Today, when I listened to it for the first time in many years (decades?), I understood why it cut so deep all those years ago. All those years ago, I didn't have a vocabulary to describe myself. This song is what my soul cried out for. It moved me to create this thread so others can list their favorite INFJ type songs. Obviously, as I always will say, its not just an INFJ thing. This song probably touches a lot of peoples hearts, but for me personally, it does so profoundly. I will say, it doesn't touch me the same today as it did for so many years before, but it is bringing me back to a better place tonight. 

And no, I don't think I ever found that person so far.

Here is a link for it: https://youtu.be/Ue3SPjsXgdI

Is this the ultimate INFJ song?


----------



## Docta_Phreak (May 9, 2015)

I don't know if it's the "ultimate INFJ song," but it's certainly one of the ultimate INFJ songs.

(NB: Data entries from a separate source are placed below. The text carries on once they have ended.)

-- ==== Sys2Proof/Tests/Slice0.lean ====
section
/-! SUPPORT. Tests: ill-formed terms that the checks refuse, words that the spec writes out, single steps on small states,
and, for every statement with hypotheses, states and operands that meet them. Each expected value comes from the rule or the
worked example of the spec that the test names. -/

namespace Sys2Proof.Tests

open Sys2Proof Sys2Proof.Machine Sys2Proof.Claims

set_option Elab.async false

/-! ### Well-formed instructions -/

/-- A register number that its six bits cannot hold (R45). -/
theorem test_wf_field : wfError (.iadd .plain 64 1 2) = some .field := by decide
/-- An unguarded word names a guard (R42). -/
theorem test_wf_guard : wfError (.iadd ⟨false, true, 3, 0⟩ 1 2 3) = some .field := by decide
/-- An odd pair (R46). -/
theorem test_wf_register : wfError (.sAdd64 .plain 3 4) = some .register := by decide
/-- A shift immediate above 31 (R171). -/
theorem test_wf_range : wfError (.shli .plain 3 32) = some .range := by decide
/-- A reserved size of a load (R188). -/
theorem test_wf_reserved : wfError (.ld .plain 0 0 7 2 4) = some .reserved := by decide
/-- A special register that may not be written (R115). -/
theorem test_wf_readOnly : wfError (.sSetsr .plain 3 0) = some .readOnly := by decide
/-- A well-formed one. -/
theorem test_wf_good : wfError (.iadd ⟨true, true, 3, 2⟩ 63 1 2) = none := by decide

/-! ### Decoding -/

/-- The words that the statement of the example words lists (R152-R295, each from its entry's example). -/
theorem test_decode_examples : Obligations.ExampleWords := by unfold Obligations.ExampleWords; decide +kernel
/-- 02_encoding.md: BRA to 2 x 8 bytes on, the guarded form with GS = 0 on p2, and a MBR with two arms (R100, worked example). -/
theorem test_decode_branches : decodeTableWord 32 0x00020039 = some (.bra .plain 8) ∧
    decodeTableWord 96 0x0003802700028005_0C20003D = some (.mbr .plain [⟨10, false, 2⟩, ⟨14, true, 3⟩]) := by decide +kernel
/-- 03_control.md: JOIN, EXIT, YIELD, NOP and RET as R98 to R104 write them. -/
theorem test_decode_control : decodeTableWord 32 0x1000003D = some (.join .plain) ∧
    decodeTableWord 32 0x0400003D = some (.exit .plain) ∧ decodeTableWord 32 0x1400003D = some (.yield .plain) ∧
    decodeTableWord 32 0x0000003D = some (.nop .plain) ∧ decodeTableWord 32 0xB800003D = some (.ret .plain) := by decide +kernel
/-- 05_numbers.md R152: CVT.F32.BF16 with a rounding field raises ILLEGAL. -/
theorem test_decode_rounding : decodeTableWord 32 0x1840C019 = some (.cvtF32Bf16 .plain 3 4) ∧
    decodeTableWord 32 0x5840C019 = none := by decide +kernel
/-- 03_control.md: the backward guarded BRA of the worked example at 0x000E. -/
theorem test_decode_backward : decodeTableWord 32 0xFFFF6339 = some (.bra ⟨true, true, 1, 0⟩ 0x3FFFD) := by decide +kernel
/-- 04_scalar.md, 06_lane.md and 05_numbers.md: words of their programs and entries. -/
theorem test_decode_scalar : decodeTableWord 32 0x0507002B = some (.sMovi .plain 28 40) ∧
    decodeTableWord 32 0xC02E0029 = some (.sPset .plain 56 1) ∧ decodeTableWord 32 0x512E0029 = some (.sSeq .plain 56 9) ∧
    decodeTableWord 32 0x03010025 = some (.movi .plain 4 3) ∧ decodeTableWord 32 0x9450003D = some (.srseed .plain 5) ∧
    decodeTableWord 32 0x1C80003D = some (.pset .plain 8) := by decide +kernel
/-- 07_memory.md and 08_ordering.md: acquiring and releasing scalar accesses, tags, atomics, WAITC and TLREAD. -/
theorem test_decode_memory : decodeTableWord 32 0x981140B7 = some (.sLdAcqW .plain 2 69 64) ∧
    decodeTableWord 32 0x8051803D = some (.tagL .plain 6 5) ∧ decodeTableWord 32 0x4803003D = some (.waitc .plain 12 0) ∧
    decodeTableWord 32 0x5105003D = some (.tlread .plain 20 16) := by decide +kernel
/-- 09_sluices.md and 10_matrix.md. -/
theorem test_decode_engines : decodeTableWord 32 0x00C6003F = some (.cpTensor .plain 24 12) ∧
    decodeTableWord 32 0x0480003F = some (.cpLin .plain 8) ∧ decodeTableWord 32 0x0941003F = some (.cpGather .plain 4 20) ∧
    decodeTableWord 32 0x2C01403F = some (.mxZero .plain 5 0) ∧ decodeTableWord 32 0x3022803F = some (.mxStraw .plain 10 2) ∧
    decodeTableWord 32 0x3813003F = some (.mxStat .plain 12 1) ∧ decodeTableWord 32 0x4461C03F = some (.mxAqry .plain 7 6) ∧
    decodeTableWord 32 0x13F100D3 = some (.mxRd ⟨false, false, 0, 3⟩ 0 1 0 63 4) := by decide +kernel
/-- 11_sampling.md R311: SM.CFG s8, SM.KEY 1, s20, SM.SWEEP s24 and SM.BX s32; 14_fabric.md R398: the collectives. -/
theorem test_decode_sampling : decodeTableWord 32 0x5040003F = some (.smCfg .plain 4) ∧
    decodeTableWord 32 0x6412803F = some (.smKey .plain 10 1) ∧ decodeTableWord 32 0x68C0003F = some (.smSweep .plain 12) ∧
    decodeTableWord 32 0x7500003F = some (.smBx .plain 16) ∧ decodeTableWord 32 0x8080003F = some (.colRed .plain 8) ∧
    decodeTableWord 32 0x84C0003F = some (.colBcast .plain 12) := by decide +kernel
/-- 12_launch.md: barriers, stage barriers, the furrow, messages and joins. -/
theorem test_decode_launch : decodeTableWord 32 0x2C32803D = some (.bar .plain 10 3) ∧
    decodeTableWord 32 0x3400003D = some (.cbar .plain) ∧ decodeTableWord 32 0x3945403D = some (.sbInit .plain 21 20) ∧
    decodeTableWord 32 0x4545C03D = some (.sbTest .plain 23 20) ∧ decodeTableWord 32 0x6CC0003D = some (.wqNext .plain 12) ∧
    decodeTableWord 32 0x7C41403D = some (.joinw .plain 5 4) ∧ decodeTableWord 32 0x7041403D = some (.recv .plain 5 4) ∧
    decodeTableWord 32 0x1800003D = some (.trig .plain) := by decide +kernel
/-- 13_traps.md: TRAP 0x123, TRET, REGION, PCHK, DRAIN, SCAN.RUN, SCAN.SIG and CMAP.SET. -/
theorem test_decode_traps : decodeTableWord 32 0x5848C03D = some (.trap .plain 0x123) ∧
    decodeTableWord 32 0x5C00003D = some (.tret .plain) ∧ decodeTableWord 32 0x6000003D = some (.region .plain) ∧
    decodeTableWord 32 0x9C50803D = some (.pchk .plain 2 5) ∧ decodeTableWord 32 0xA041403D = some (.drain .plain 5 4) ∧
    decodeTableWord 32 0xA441803D = some (.scanRun .plain 6 4) ∧ decodeTableWord 32 0xA842003D = some (.scanSig .plain 8 4) ∧
    decodeTableWord 32 0xAC41803D = some (.cmapSet .plain 6 4) := by decide +kernel

/-! ### States for the tests -/

/-- One privileged group of 32 lanes on core 0, about to issue at offset 0; VA 0 to 2^29 is one identity page. -/
noncomputable def base : State :=
  let s := (State.reset.withFetchWord 32 1).point 1 0
  { s with cur := { s.cur with next := 4, lanes := allLanes } }
/-- The issuing group changed. -/
def withG (s : State) (f : Group → Group) : State := s.updCG f
/-- Scalar registers set. -/
def withS (s : State) (rs : List (Nat × Nat)) : State := rs.foldl (fun s x => s.setS x.1 (BitVec.ofNat 32 x.2)) s
/-- Vector registers of some lanes set. -/
def withV (s : State) (rs : List (Nat × Nat × Nat)) : State :=
  rs.foldl (fun s x => s.setV x.1 x.2.1 (BitVec.ofNat 32 x.2.2) false) s
/-- What is left of a next state. -/
def ran {α : Type} (o : Host.Outcome State Fault Refusal) (f : State → α) : Option α :=
  match o with
  | .next t => some (f t)
  | _ => none
/-- A guard on p1 that holds where it is true. -/
def onP1 : Hdr := ⟨true, false, 1, 0⟩

theorem lane_of {i : Instr} {h : Hdr} {s : State} (x : s.hasIssuer = true ∧ s.wordTrap i = none ∧
    (h.ge = true → ∀ l, l < 32 → inMask (s.liveS &&& s.cur.lanes &&& s.cg.mmask) l = true → s.pp h.gp l = false) ∧
    (s.laneActive h = 0#32 ∨ ∀ r, r ∈ (uses i).rs → s.sp r = false)) : laneClean i h s := x
theorem scalar_of {i : Instr} {h : Hdr} {s : State} (x : s.hasIssuer = true ∧ s.wordTrap i = none ∧
    (h.ge = true → ∀ l, l < 32 → inMask (s.liveS &&& s.cg.mmask) l = true → s.pp h.gp l = false) ∧
    s.scalarGuard h = true ∧ ∀ r, r ∈ (uses i).rs → s.sp r = false) : scalarClean i h s := x
theorem ctl_of {i : Instr} {h : Hdr} {named : State → LaneMask} {s : State} (x : s.hasIssuer = true ∧ s.wordTrap i = none ∧
    (h.ge = true → ∀ l, l < 32 → inMask (named s) l = true → s.pp h.gp l = false)) : ctlClean i h named s := x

If it's the ultimate INFJ song for you, then that's all you need

I think another great INFJ hit is "the Dope Show" by Marilyn Manson (an INFJ). Very much about the shallowness of people, the fleeting nature of relationships, the "mask" people wear. He was writing it especially about Hollywood & the music industry, but it applies to everything

Thanks for the Depeche Mode mention. Love those guys. I wonder if Martin Gore is an INFJ. A lot of the same themes as I mention above are pretty prevalent in DM's lyrics. Also, I think Martin was the raging alcoholic of the group — classic diminished Se trait

What do you mean you "never found that person so far"?


----------



## inmymind (Feb 15, 2016)

Docta_Phreak said:


> What do you mean you "never found that person so far"?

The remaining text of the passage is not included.